● **About this exercise**
Return exactly and only these lines: the first of the listing through the one containing "mulhiS (c.v32 t a) (c.v32 t b)".

Start of Block

-- ==== Sys2Proof/Machine/Int.lean ====
section
/-! DEFINITION. Integer, logic and bit-field words (R91 to R95). -/

namespace Sys2Proof.Machine

/-- Wrapping sum (R91). -/
def execAddI32 (d : VDst) (a b : VOp) (s : State) : Out :=
  vec s [⟨a, false⟩, ⟨b, false⟩] d fun c t => c.v32 t a + c.v32 t b

/-- Wrapping difference (R91). -/
def execSubI32 (d : VDst) (a b : VOp) (s : State) : Out :=
  vec s [⟨a, false⟩, ⟨b, false⟩] d fun c t => c.v32 t a - c.v32 t b

/-- Low half of the product (R91). -/
def execMulI32 (d : VDst) (a b : VOp) (s : State) : Out :=
  vec s [⟨a, false⟩, ⟨b, false⟩] d fun c t => c.v32 t a * c.v32 t b

/-- High half of the signed product (R91). -/
def execMulhiI32 (d : VDst) (a b : VOp) (s : State) : Out :=
  vec s [⟨a, false⟩, ⟨b, false⟩] d fun c t => mulhiS (c.v32 t a) (c.v32 t b)

/-- High half of the unsigned product (R91). -/
def execMulhiU32 (d : VDst) (a b : VOp) (s : State) : Out :=
  vec s [⟨a, false⟩, ⟨b, false⟩] d fun c t => mulhiU (c.v32 t a) (c.v32 t b)

/-- Saturating signed sum (R91). -/
def execAddsI32 (d : VDst) (a b : VOp) (s : State) : Out :=
  vec s [⟨a, false⟩, ⟨b, false⟩] d fun c t => satS ((c.v32 t a).toInt + (c.v32 t b).toInt)

/-- Saturating signed difference (R91). -/
def execSubsI32 (d : VDst) (a b : VOp) (s : State) : Out :=
  vec s [⟨a, false⟩, ⟨b, false⟩] d fun c t => satS ((c.v32 t a).toInt - (c.v32 t b).toInt)

/-- Saturating unsigned sum (R91). -/
def execAddsU32 (d : VDst) (a b : VOp) (s : State) : Out :=
  vec s [⟨a, false⟩, ⟨b, false⟩] d fun c t => satU (((c.v32 t a).toNat : Int) + (c.v32 t b).toNat)

/-- Saturating unsigned difference (R91). -/
def execSubsU32 (d : VDst) (a b : VOp) (s : State) : Out :=
  vec s [⟨a, false⟩, ⟨b, false⟩] d fun c t => satU (((c.v32 t a).toNat : Int) - (c.v32 t b).toNat)

/-- Signed lesser (R91). -/
def execMinI32 (d : VDst) (a b : VOp) (s : State) : Out :=
  vec s [⟨a, false⟩, ⟨b, false⟩] d fun c t => minS (c.v32 t a) (c.v32 t b)

/-- Signed greater (R91). -/
def execMaxI32 (d : VDst) (a b : VOp) (s : State) : Out :=
  vec s [⟨a, false⟩, ⟨b, false⟩] d fun c t => maxS (c.v32 t a) (c.v32 t b)

/-- Unsigned lesser (R91). -/
def execMinU32 (d : VDst) (a b : VOp) (s : State) : Out :=
  vec s [⟨a, false⟩, ⟨b, false⟩] d fun c t => minU (c.v32 t a) (c.v32 t b)

/-- Unsigned greater (R91). -/
def execMaxU32 (d : VDst) (a b : VOp) (s : State) : Out :=
  vec s [⟨a, false⟩, ⟨b, false⟩] d fun c t => maxU (c.v32 t a) (c.v32 t b)

/-- Saturating absolute value (R91). -/
def execAbsI32 (d : VDst) (a : VOp) (s : State) : Out :=
  vec s [⟨a, false⟩] d fun c t => satS ((c.v32 t a).toInt.natAbs : Int)

/-- Bitwise and (R94). -/
def execAndB32 (d : VDst) (a b : VOp) (s : State) : Out :=
  vec s [⟨a, false⟩, ⟨b, false⟩] d fun c t => c.v32 t a &&& c.v32 t b

/-- Bitwise or (R94). -/
def execOrB32 (d : VDst) (a b : VOp) (s : State) : Out :=
  vec s [⟨a, false⟩, ⟨b, false⟩] d fun c t => c.v32 t a ||| c.v32 t b

/-- Bitwise exclusive or (R94). -/
def execXorB32 (d : VDst) (a b : VOp) (s : State) : Out :=
  vec s [⟨a, false⟩, ⟨b, false⟩] d fun c t => c.v32 t a ^^^ c.v32 t b

/-- a and not b (R94). -/
def execAndnB32 (d : VDst) (a b : VOp) (s : State) : Out :=
  vec s [⟨a, false⟩, ⟨b, false⟩] d fun c t => c.v32 t a &&& ~~~(c.v32 t b)

/-- Shift left (R94). -/
def execShlB32 (d : VDst) (a b : VOp) (s : State) : Out :=
  vec s [⟨a, false⟩, ⟨b, false⟩] d fun c t => shl (c.v32 t a) (c.v32 t b).toNat

/-- Logical shift right (R94). -/
def execShrU32 (d : VDst) (a b : VOp) (s : State) : Out :=
  vec s [⟨a, false⟩, ⟨b, false⟩] d fun c t => shrU (c.v32 t a) (c.v32 t b).toNat

/-- Arithmetic shift right (R94). -/
def execShrI32 (d : VDst) (a b : VOp) (s : State) : Out :=
  vec s [⟨a, false⟩, ⟨b, false⟩] d fun c t => shrS (c.v32 t a) (c.v32 t b).toNat

/-- Rotate left (R94). -/
def execRotlB32 (d : VDst) (a b : VOp) (s : State) : Out :=
  vec s [⟨a, false⟩, ⟨b, false⟩] d fun c t => rotl (c.v32 t a) (c.v32 t b).toNat

/-- Number of set bits (R94). -/
def execPopcB32 (d : VDst) (a : VOp) (s : State) : Out :=
  vec s [⟨a, false⟩] d fun c t => popc (c.v32 t a)

/-- Number of leading zero bits (R94). -/
def execClzB32 (d : VDst) (a : VOp) (s : State) : Out :=
  vec s [⟨a, false⟩] d fun c t => clz (c.v32 t a)

/-- Bits reversed (R94). -/
def execBrevB32 (d : VDst) (a : VOp) (s : State) : Out :=
  vec s [⟨a, false⟩] d fun c t => brev (c.v32 t a)

/-- Bitwise complement (R94). -/
def execNotB32 (d : VDst) (a : VOp) (s : State) : Out :=
  vec s [⟨a, false⟩] d fun c t => ~~~(c.v32 t a)

/-- Bit field extracted (R95). -/
def execBfeU32 (d : VDst) (a b : VOp) (s : State) : Out :=
  vec s [⟨a, false⟩, ⟨b, false⟩] d fun c t => bfeU (c.v32 t a) (c.v32 t b)

/-- Bit field extracted (R95). -/
def execBfeI32 (d : VDst) (a b : VOp) (s : State) : Out :=
  vec s [⟨a, false⟩, ⟨b, false⟩] d fun c t => bfeS (c.v32 t a) (c.v32 t b)

/-- Bit field inserted into d (R95). -/
def execBfiB32 (d : VDst) (a b : VOp) (s : State) : Out :=
  vec s [⟨(srcOf d), false⟩, ⟨a, false⟩, ⟨b, false⟩] d fun c t => bfi (c.v32 t (srcOf d)) (c.v32 t a) (c.v32 t b)

/-- Bits of a or b selected by d (R95). -/
def execBselB32 (d : VDst) (a b : VOp) (s : State) : Out :=
  vec s [⟨(srcOf d), false⟩, ⟨a, false⟩, ⟨b, false⟩] d fun c t => bsel (c.v32 t (srcOf d)) (c.v32 t a) (c.v32 t b)

/-- Wrapping sum, 64 bits (R93). -/
def execAddI64 (d : VDst) (a b : VOp) (s : State) : Out :=
  vec64 s [⟨a, true⟩, ⟨b, true⟩] d fun c t => c.v64 t a + c.v64 t b

/-- Wrapping difference, 64 bits (R93). -/
def execSubI64 (d : VDst) (a b : VOp) (s : State) : Out :=
  vec64 s [⟨a, true⟩, ⟨b, true⟩] d fun c t => c.v64 t a - c.v64 t b

/-- Low half of the product, 64 bits (R93). -/
def execMulI64 (d : VDst) (a b : VOp) (s : State) : Out :=
  vec64 s [⟨a, true⟩, ⟨b, true⟩] d fun c t => c.v64 t a * c.v64 t b

/-- Signed lesser, 64 bits (R93). -/
def execMinI64 (d : VDst) (a b : VOp) (s : State) : Out :=
  vec64 s [⟨a, true⟩, ⟨b, true⟩] d fun c t => minS (c.v64 t a) (c.v64 t b)

/-- Signed greater, 64 bits (R93). -/
def execMaxI64 (d : VDst) (a b : VOp) (s : State) : Out :=
  vec64 s [⟨a, true⟩, ⟨b, true⟩] d fun c t => maxS (c.v64 t a) (c.v64 t b)

/-- Shift left, 64 bits (R93). -/
def execShlB64 (d : VDst) (a b : VOp) (s : State) : Out :=
  vec64 s [⟨a, true⟩, ⟨b, false⟩] d fun c t => shl (c.v64 t a) (c.v32 t b).toNat

/-- Logical shift right, 64 bits (R93). -/
def execShrU64 (d : VDst) (a b : VOp) (s : State) : Out :=
  vec64 s [⟨a, true⟩, ⟨b, false⟩] d fun c t => shrU (c.v64 t a) (c.v32 t b).toNat

/-- Arithmetic shift right, 64 bits (R93). -/
def execShrI64 (d : VDst) (a b : VOp) (s : State) : Out :=
  vec64 s [⟨a, true⟩, ⟨b, false⟩] d fun c t => shrS (c.v64 t a) (c.v32 t b).toNat

/-- Exact signed product (R93). -/
def execMulwideI32 (d : VDst) (a b : VOp) (s : State) : Out :=
  vec64 s [⟨a, false⟩, ⟨b, false⟩] d fun c t => BitVec.ofInt 64 ((c.v32 t a).toInt * (c.v32 t b).toInt)

/-- Exact unsigned product (R93). -/
def execMulwideU32 (d : VDst) (a b : VOp) (s : State) : Out :=
  vec64 s [⟨a, false⟩, ⟨b, false⟩] d fun c t => BitVec.ofNat 64 ((c.v32 t a).toNat * (c.v32 t b).toNat)

/-- a × b + d in 32 bits; d is read before it is written (R93). -/
def execMadI32 (d : VDst) (a b : VOp) (s : State) : Out :=
  vec s [⟨a, false⟩, ⟨b, false⟩, ⟨(srcOf d), false⟩] d fun c t => c.v32 t a * c.v32 t b + c.v32 t (srcOf d)

/-- a × b + d in 64 bits (R93). -/
def execMadI64 (d : VDst) (a b : VOp) (s : State) : Out :=
  vec64 s [⟨a, true⟩, ⟨b, true⟩, ⟨(srcOf d), true⟩] d fun c t => c.v64 t a * c.v64 t b + c.v64 t (srcOf d)

/-- Wrapping sum, with an immediate (R92). -/
def execAddI32Imm (d : VDst) (a : VOp) (i : BitVec 11) (s : State) : Out :=
  vec s [⟨a, false⟩] d fun c t => c.v32 t a + i.signExtend 32

/-- Low half of the product, with an immediate (R92). -/
def execMulI32Imm (d : VDst) (a : VOp) (i : BitVec 11) (s : State) : Out :=
  vec s [⟨a, false⟩] d fun c t => c.v32 t a * i.signExtend 32

/-- Bitwise and, with an immediate (R92). -/
def execAndB32Imm (d : VDst) (a : VOp) (i : BitVec 11) (s : State) : Out :=
  vec s [⟨a, false⟩] d fun c t => c.v32 t a &&& i.signExtend 32

/-- Bitwise or, with an immediate (R92). -/
def execOrB32Imm (d : VDst) (a : VOp) (i : BitVec 11) (s : State) : Out :=
  vec s [⟨a, false⟩] d fun c t => c.v32 t a ||| i.signExtend 32

/-- Bitwise exclusive or, with an immediate (R92). -/
def execXorB32Imm (d : VDst) (a : VOp) (i : BitVec 11) (s : State) : Out :=
  vec s [⟨a, false⟩] d fun c t => c.v32 t a ^^^ i.signExtend 32

/-- Shift left by 0 to 31, with an immediate (R92). -/
def execShlB32Imm (d : VDst) (a : VOp) (i : BitVec 11) (s : State) : Out :=
  vec s [⟨a, false⟩] d fun c t => shl (c.v32 t a) i.toNat

/-- Logical shift right by 0 to 31, with an immediate (R92). -/
def execShrU32Imm (d : VDst) (a : VOp) (i : BitVec 11) (s : State) : Out :=
  vec s [⟨a, false⟩] d fun c t => shrU (c.v32 t a) i.toNat

/-- Arithmetic shift right by 0 to 31, with an immediate (R92). -/
def execShrI32Imm (d : VDst) (a : VOp) (i : BitVec 11) (s : State) : Out :=
  vec s [⟨a, false⟩] d fun c t => shrS (c.v32 t a) i.toNat

/-- A sign-extended immediate (R92). -/
def execMovB32Imm (d : VDst) (i : BitVec 11) (s : State) : Out :=
  vec s [] d fun _ _ => i.signExtend 32

end Sys2Proof.Machine
end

End of Block

● **Written response**
-- ==== Sys2Proof/Machine/Int.lean ====
section
/-! DEFINITION. Integer, logic and bit-field words (R91 to R95). -/

namespace Sys2Proof.Machine

/-- Wrapping sum (R91). -/
def execAddI32 (d : VDst) (a b : VOp) (s : State) : Out :=
  vec s [⟨a, false⟩, ⟨b, false⟩] d fun c t => c.v32 t a + c.v32 t b

/-- Wrapping difference (R91). -/
def execSubI32 (d : VDst) (a b : VOp) (s : State) : Out :=
  vec s [⟨a, false⟩, ⟨b, false⟩] d fun c t => c.v32 t a - c.v32 t b

/-- Low half of the product (R91). -/
def execMulI32 (d : VDst) (a b : VOp) (s : State) : Out :=
  vec s [⟨a, false⟩, ⟨b, false⟩] d fun c t => c.v32 t a * c.v32 t b

/-- High half of the signed product (R91). -/
def execMulhiI32 (d : VDst) (a b : VOp) (s : State) : Out :=
  vec s [⟨a, false⟩, ⟨b, false⟩] d fun c t => mulhiS (c.v32 t a) (c.v32 t b)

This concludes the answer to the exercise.